I guess annuities are for people (aka suckers) who can’t do math.
This is a tough time to retire. Interest rates are held low by the fed, and we are on the cusp of loosing principle if we own bonds as the feds back out of their bond purchasing. If we are not in the stock market, it is tough to buy in when the market is at an all time high. Locking into an annuity seems very risky until interest rates return to market values. Real estate seems good while mortgages are so low, but are we entering another bubble? Investing a nest egg into a rental property is risky because it is not a diversified investment. Our economy is chugging along pretty well, but it seems like every event; dot com bust, banking & real estate bust, recession and such leaves the rich richer and the middle class poorer. Wealth is concentrated at the top, and our "free market" is beginning to look like a game of monopoly. I wish congress would take care of the social security shortfall while it is still a manageable problem, but even that looks gloomy. On the bright side, as long as I have a warm bed, three meals a day, and an occasional cold beer, I am doing pretty well.
Get A Government Job!!!!
A Free Lifetime Retirement & Health Care Benefits To Your Grave!!
,Like What Your Part Time, Elected Career Politicians Gave Themselves.
Quit Your Whining; Get Back To Work,Someone Has To Pay For This!!!
I posted the comment below for another article, but I think its relevant here. The only thing I will add is that there seems to be a lot of financial advisor bashing. All I can say that getting an invest advisor was the best thing I did, besides starting to plan for retirement early and keeping at it. Just keep in mind that there are different types of investment advisors. Places like Fidelity and Vanguard have investment advisors that are more like glorified sales people. Their main goal is to sell you their own investment products. You need to look for an investment advisor that can act as a fiduciary (trustee). They are not bound by a proprietary fund family or investment product and always have their client's best interest in mind.

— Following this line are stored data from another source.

-- ==== Sys2Proof/Machine/State.lean ====
section
/-! DEFINITION. The state of the machine as plain data, the reasons a step can stop, and the state after reset
(10_state.md; INVENTORY.md lists every field with its rule and its reset value). -/

namespace Sys2Proof.Machine

/-- Why a run ends with a fault: the behaviour the spec places outside the specification. Every one is safe: the model
stops where the hardware goes on in a way the source does not describe, so no false claim about a next state follows. -/
inductive Fault where
  /-- Raised by a transfer of control to an odd address (10_state.md rule R36). Safe. -/
  | oddPc
  /-- Raised when an instruction or the sequential flow crosses address FFFF FFFF (10_state.md rule R36). Safe. -/
  | pcWrap
  /-- Raised by a real access at or above MEMSIZE, the processor's or a DMA transfer's (20_memory.md rule R87), and by
  a control structure whose base or word is there (93_implementation_defined.md U13). Safe. -/
  | noMemory
  /-- Raised by a microcode access to the CCB, the PCB or the VRT whose base, SR11, SR14 or SR12, or whose word is not
  word aligned (93_implementation_defined.md U13). Safe. -/
  | badStructure
  /-- Raised by EADD and ESUB with Rx = R0, which the spec puts outside the specification (41_integer_logical.md rules
  R250, R253; 92_eei_decisions.md D27). Safe. -/
  | extendedIntoR0
  /-- Raised when the power fails completely: the run ends (60_exceptions.md rules R527, R551). Safe. -/
  | powerLost
deriving DecidableEq, Repr

/-- Why the processor makes no further progress until the reset button (60_exceptions.md rules R509, R529). -/
inductive Stuck where
  /-- an event when SR11 is odd: no CCB is present (60_exceptions.md rule R509) -/
  | noCcb
  /-- a VRT search along a chain that never ends (20_memory.md rule R104) -/
  | vrtChainEndless
  /-- a matching VRT entry with V = 0: the access misses for ever (20_memory.md rule R111) -/
  | vrtEntryInvalid
deriving DecidableEq, Repr

/-- Why the model refuses. -/
inductive Refusal where
  /-- An instruction without a meaning in the model. No arm of `exec` answers with it. Safe. -/
  | notModelled (mnemonic : String)
deriving DecidableEq, Repr

/-- The two modes (60_exceptions.md rule R500). -/
inductive Mode where
  | kernel
  | user
deriving DecidableEq, Repr

/-- Real memory: the listed bytes, addresses strictly rising. An unlisted address has no listed value; what it reads as
is the free byte of its address and epoch (`Config.unwrittenByte`, log 8). -/
abbrev Memory := List Host.Cell

/-- A line of the cache: a quadword, 4 words or 16 bytes in address order, and its tag, the physical address above the
bits that select the line (20_memory.md rule R125). -/
structure Line where
  tag : Nat
  bytes : Vector Byte 16
deriving DecidableEq, Repr

/-- One half of the cache: by line number 0..255, the valid lines of the two data tables, at most two, the latest loaded
first. A line number without valid lines is not listed. The two halves are lines 0..255 and 256..511 of the data tables,
16 kbytes in all (00_scope.md rule R6; 20_memory.md rule R125). -/
abbrev Lines := List (Nat × List Line)

/-- The prefetch buffers: at most four words of code, by real word address (20_memory.md rule R126; 10_state.md rule
R68). -/
abbrev Buffers := List (Nat × Word)

/-- A double-bit parity error that has occurred (60_exceptions.md rules R513, R519). -/
inductive ParityError where
  | fetch (a : Word)
  | execute (a : Word)
deriving DecidableEq, Repr

/-- What a board answers to one READ or WRITE: whether it asserts IODNVM, and the data word of a READ
(60_exceptions.md rules R541, R542). -/
structure Answer where
  notReady : Bool
  data : Word
deriving DecidableEq, Repr

/-- A DMA transfer of an I/O board (60_exceptions.md rule R543). DMA addresses are word addresses. -/
inductive Dma where
  /-- a read of one or four words; bit k of `errors` says that the memory controller finds a double-bit error in word
  k (20_memory.md rule R89) -/
  | read (wordAddress : BitVec 30) (burst : Bool) (errors : BitVec 4)
  /-- a write of one word -/
  | write (wordAddress : BitVec 30) (w : Word)
  /-- a write of four words in ascending address order (93_implementation_defined.md U28) -/
  | writeBurst (wordAddress : BitVec 30) (w0 w1 w2 w3 : Word)
deriving DecidableEq, Repr

/-- What one word of a DMA transfer does (60_exceptions.md rule R543). -/
inductive DmaOp where
  /-- a word read from main memory; `error` says that the memory controller finds a double-bit error in it -/
  | read (error : Bool)
  /-- a word written -/
  | write (w : Word)
deriving DecidableEq, Repr

/-- One word of a DMA transfer: its real byte address and what is done. -/
structure DmaCycle where
  address : Nat
  op : DmaOp
deriving DecidableEq, Repr

/-- What happens on the DMA side of the I/O bus (60_exceptions.md rules R543, R544). A transfer of four words is four
events besides the grant, so that accesses of the processor may fall among its words. -/
inductive DmaEvent where
  /-- a board asserts IOMREQ for a transfer -/
  | request (device : Byte) (d : Dma)
  /-- the memory controller asserts ACKIOM: the requesting board of the highest priority has the bus -/
  | grant
  /-- the next word of the transfer of the board that has the bus is moved -/
  | word
deriving DecidableEq, Repr

/-- An I/O board (60_exceptions.md rules R540 to R544): its daisy chain (2 is the real-time chain), its device number,
whether it requests an interrupt, bits 8..31 of its IOIR word, the answers it will give, and the DMA transfers for which
it requests the bus, the next first. A chain has at most 8 boards (`State.Inv`). -/
structure Board where
  chain2 : Bool
  device : Byte
  requesting : Bool
  info : BitVec 24
  answers : List Answer
  transfers : List Dma
deriving DecidableEq, Repr

/-- What has gone out on the I/O bus (60_exceptions.md rules R526, R541 to R543). -/
inductive BusOp where
  /-- the address word of a READ -/
  | ioRead (iora : Word)
  /-- the address and data words of a WRITE that a board has taken -/
  | ioWrite (iowa iowd : Word)
  /-- the address word of a WRITE that no board has taken -/
  | ioWriteRefused (iowa : Word)
  /-- ACKIOI to a device -/
  | ackIoi (device : Byte)
  /-- a word that a DMA read delivered, from a real address, and whether MDNVIO was asserted: a double-bit error was found
  (60_exceptions.md rules R540, R543) -/
  | dmaRead (a : Nat) (w : Word) (notValid : Bool)
deriving DecidableEq, Repr

/-- The clock board's output register (10_state.md rule R66). -/
structure ClockOut where
  request : Bool
  dataOut : Bool
deriving DecidableEq, Repr

/-- The clock board's input register (10_state.md rule R66). -/
structure ClockIn where
  acknowledge : Bool
  dataIn : Bool
deriving DecidableEq, Repr

/-- A register other than a general one that something loads from a word of memory, in kernel mode alone: LUS the first
four (45_kernel.md rule R432), the entry of an event the last (60_exceptions.md rule R505). -/
inductive KernelLoad where
  /-- SR8 -/
  | codeSegment
  /-- SR9 -/
  | dataSegment
  /-- SR10 and the traps word in effect -/
  | traps
  /-- SR15 -/
  | userPc
  /-- the program counter, from a vector of the CCB -/
  | pc
deriving DecidableEq, Repr

/-- A register that may have been loaded from a word with a double-bit error (60_exceptions.md rule R522). -/
inductive LoadedReg where
  | general (r : RegNo)
  | kernel (k : KernelLoad)
deriving DecidableEq, Repr

/-- An event of the environment that falls on an instruction boundary (60_exceptions.md rules R521 to R530, R543). -/
inductive Input where
  /-- the millisecond tick (R530) -/
  | tick
  /-- the reset button, with the first page of the boot media (70_reset_and_hazards.md rule R580) -/
  | resetButton (bootPage : List Byte)
  /-- switch 0 pressed and released (R523) -/
  | switch0
  /-- the clock board sets or drops status bit 23 (R527) -/
  | powerFail (on : Bool)
  /-- the power fails completely (R551) -/
  | powerLost
  /-- a double-bit error found by instruction fetch (R513) -/
  | parityFetch (a : Word)
  /-- a double-bit error found by the memory reference just executed; `loaded` names the registers it had loaded from
  the failing word (R519, R522) -/
  | parityExecute (a : Word) (loaded : List LoadedReg)
  /-- the memory controller writes the error log (10_state.md rule R65) -/
  | logWrite (location : BitVec 4) (entry : Word) (valid : Nat)
  /-- a board raises its interrupt request with bits 8..31 of its IOIR word (10_state.md rule R63) -/
  | ioRequest (device : Byte) (info : BitVec 24)
  /-- a board's answer to a READ or WRITE to come is settled (45_kernel.md rule R469) -/
  | ioAnswer (device : Byte) (answer : Answer)
  /-- the clock board changes its input register (45_kernel.md rule R457) -/
  | clockIn (v : ClockIn)
  /-- a DMA request or grant, or a word of a DMA transfer (R543, R544) -/
  | dma (d : DmaEvent)
deriving DecidableEq, Repr

/-- What the environment does at one instruction boundary, and the DMA events that fall between the two
halves of a double-word access of the instruction after it (20_memory.md rules R88, R121). -/
structure Boundary where
  events : List Input
  between : List DmaEvent
deriving DecidableEq, Repr

/-- The state (INVENTORY.md, State). -/
structure State where
  /-- R0..R15 -/
  regs : Vector Word 16
  /-- the program counter: the address of the instruction being executed -/
  pc : Word
  mode : Mode
  /-- the pause of RUM with SR14 = 1 -/
  paused : Bool
  /-- the reason why the processor makes no further progress until the reset button -/
  stuck : Option Stuck
  /-- SR0..SR15 -/
  sr : Vector Word 16
  /-- the traps word that LUS last loaded -/
  trapsEff : Word
  /-- the bits of the traps word in effect that a MOVE to SR10 has left open -/
  trapsOpen : Word
  mem : Memory
  /-- the reset since which unlisted bytes are unspecified -/
  memEpoch : Nat
  /-- TMT entries other than 0, by index: code 0..511, data 512..1023 -/
  tmt : List (Nat × Word)
  /-- the code lines of the cache -/
  codeLines : Lines
  /-- the data lines of the cache -/
  dataLines : Lines
  /-- the prefetch buffers -/
  prefetch : Buffers
  mask1 : Bool
  mask2 : Bool
  /-- bit 23 of the status word -/
  powerFail : Bool
  /-- power fail warnings not yet taken -/
  powerFailDue : Nat
  /-- presses of switch 0 not yet taken -/
  switch0Due : Nat
  /-- double-bit parity errors not yet taken, the oldest first -/
  parityDue : List ParityError
  /-- the 16 logout data locations -/
  logData : Vector Word 16
  /-- the number of valid logout entries -/
  logCount : Nat
  clockOut : ClockOut
  clockIn : ClockIn
  /-- the boards, on each chain the nearest to the memory controller first -/
  boards : List Board
  /-- the words still to be moved of the DMA transfer that has the bus, the next first -/
  transfer : List DmaCycle
  /-- what has gone out on the I/O bus, the latest first -/
  busLog : List BusOp
  /-- the inputs of each coming instruction boundary -/
  inputs : List Boundary
  /-- the DMA events that fall between the two halves of a double-word access of the current instruction -/
  between : List DmaEvent
  /-- the number of the step, for its free values -/
  draws : Nat
  /-- the parameters of the machine; no step changes them -/
  cfg : Config.Params
deriving DecidableEq, Repr

/-- The special registers right after reset: SR2 the memory size, SR11 and SR14 1 (10_state.md rule R70); the others 0,
DESIGN CHOICE (log 6). -/
def resetSr (memSize : Word) : Vector Word 16 :=
  #v[0, 0, memSize, 0, 0, 0, 0, 0, 0, 0, 0, 1, 0, 0, 1, 0]

/-- The machine right after reset (10_state.md rule R70; 70_reset_and_hazards.md rule R580). Values the spec leaves
unspecified are 0, clear or empty: DESIGN CHOICE (logs 6, 7, 8, 29 to 34). -/
def State.reset : State :=
  { regs := Vector.replicate 16 0
    pc := 0x0003E000
    mode := .kernel
    paused := false
    stuck := none
    sr := resetSr Config.Params.default.memSize
    trapsEff := 0
    trapsOpen := 0
    mem := []
    memEpoch := 0
    tmt := []
    codeLines := []
    dataLines := []
    prefetch := []
    mask1 := false
    mask2 := false
    powerFail := false
    powerFailDue := 0
    switch0Due := 0
    parityDue := []
    logData := Vector.replicate 16 0
    logCount := 0
    clockOut := ⟨false, false⟩
    clockIn := ⟨false, false⟩
    boards := []
    transfer := []
    busLog := []
    inputs := []
    between := []
    draws := 0
    cfg := .default }

end Sys2Proof.Machine
end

The "secret" is to keep track of all your accounts in great detail, on a daily basis. Keep track of your income and expenses on a daily basis. All excess cash goes to savings. Max out your 401(k) and retirement contributions. Project out all your income and expenses 30 days in advance so you can reconcile and never be short of cash. Keep track of your retirement accounts daily and don't rely on looking at them when you only get statements.
How you do this is up to you, but there are software programs that can help. (Sorry, I am afraid to name them, or the one I use, because this message might be deleted.) You also might want to take some personal finance classes.
Think of it as a second job, and start as early as possible. I started to doing this in 1994 when I was 34 and my net worth was -8000. I had gotten a computer with some software along with it. One of them was a personal finance software program. I tried it but at first wasn't serious about it. Long story short, after 20 years, my net worth is 7 figures and I have no debt. House was paid off in 2006.
During the downturn, I didn't sell out of my 401(k) and retirement accounts, I kept my funds invested where they were and kept contributing the max amount possible. In 2010, I hired an investment advisor. I am good at saving, but not always good at picking out investments. I just met with him yesterday and I am very happy with how things are progressing.
Don't always believe the outrageous stories or comments that are posted on here. The writers want their stories noticed and read.
Lastly, as Suze Orman says "Live within your needs, not your means"
Take this for what it's worth. I am not saying that this would work for everyone, but I don't ever see on any of these posts "how to". This is my "how to".